This article explains how to successfully make an insurance claim in Kenya—step by step—for motor, health, and property policies. Follow these tips to avoid costly mistakes and ensure your insurer pays out when you need it most.


1. General Steps for Any Insurance Claim

Regardless of the policy type, these steps apply across the board:

  1. Report immediately – Notify your insurer within 24–48 hours.

  2. Gather documents – Police abstract (for accidents), medical reports, receipts, claim forms.

  3. Submit the claim – Fill in the insurer’s official form and attach evidence.

  4. Inspection/Assessment – The insurer may send an assessor to verify damages.

  5. Approval or rejection – The insurer communicates their decision.

  6. Compensation or settlement – If approved, you get paid or repairs covered.


2. How to File a Motor Insurance Claim

If you’re involved in an accident:

  • Report to the nearest police station and obtain an abstract.
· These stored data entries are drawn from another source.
-- ==== Sys2Proof/Machine/HostOps.lean ====
section
/-! DEFINITION. Machine/HostOps.lean: what the host does to the core between steps (60_exceptions.md R236, R238,
70_reset_and_hazards.md R250 to R255). -/

namespace Sys2Proof.Machine

/-- reset() on a running session (R250): memory back to FONT and zeros, every register, timer, stack and fault field to its
reset value. The framebuffer, the latch, the report output and the configuration are not touched (R251, R252). -/
def State.hostReset (s : State) : State where
  mem := []
  v := Vector.replicate 16 0
  i := 0
  pc := 0x200
  stack := Vector.replicate 16 0
  sp := 0
  dt := 0
  st := 0
  fb := s.fb
  keys := s.keys
  fault := .none
  faultPc := 0
  faultWord := 0
  reports := s.reports
  params := s.params
  draws := s.draws

/-- The blitter's clear(), the driver's part of a reset (R110, R119, R251). -/
def State.hostClear (s : State) : State := s.setFb Framebuffer.blank

/-- PROGRAM_BASE (R6). -/
def programBase : Nat := 0x200

/-- MAX_PROGRAM_BYTES (R6, R253). -/
def maxProgramBytes : Nat := 3584

/-- M[addr + k] <- bytes[k] for every k. -/
def State.storeBytes (s : State) (addr : Nat) : List Byte → State
  | [] => s
  | b :: bytes => (s.memWrite addr b).storeBytes (addr + 1) bytes

/-- loadProgram(bytes): bytes copied to memory from 0x200, nothing else changed; a longer program than 3584 bytes is
refused (R253, D18). -/
def loadProgram (bytes : List Byte) (s : State) : Host.Outcome State Fault Refusal :=
  if bytes.length ≤ maxProgramBytes then .next (s.storeBytes programBase bytes)
  else .refused (.programTooLong bytes.length)

/-- set(key) of the input source (R238). -/
def State.setKey (s : State) (k : Fin 16) : State := { s with keys := s.keys.set k true }

/-- clear(key) of the input source (R238). -/
def State.clearKey (s : State) (k : Fin 16) : State := { s with keys := s.keys.set k false }

/-- The boot sequence before the first step: reset(), clear(), loadProgram(bytes) (R255). -/
def boot (bytes : List Byte) (s : State) : Host.Outcome State Fault Refusal := loadProgram bytes s.hostReset.hostClear

end Sys2Proof.Machine
end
  • Take photos/videos of the accident scene and damages.

  • Inform your insurer within 24 hours.

  • Provide: copy of driver’s license, logbook, claim form, police abstract, and photos.

  • Cooperate with the assessor for inspection of the vehicle.

💡 Tip: Never repair your car before assessment—your claim may be rejected.


3. How to File a Health Insurance Claim

When using health cover (NHIF or private):

  • Visit an approved hospital within your insurer’s network.

  • Present your insurance card or policy details at reception.

  • Fill in treatment/claim forms provided by the hospital.

  • For reimbursement claims: submit original receipts, medical reports, and prescriptions to your insurer.

👉 Always confirm whether your treatment requires pre-authorization (common for surgeries and admissions).


4. How to File a Property Insurance Claim

For theft, fire, or other insured risks:

  • Report to the police and obtain an OB number.

  • Notify your insurer within 24 hours.

  • Provide a list of damaged/stolen items with receipts if possible.

  • Allow inspection by the insurer’s loss adjuster.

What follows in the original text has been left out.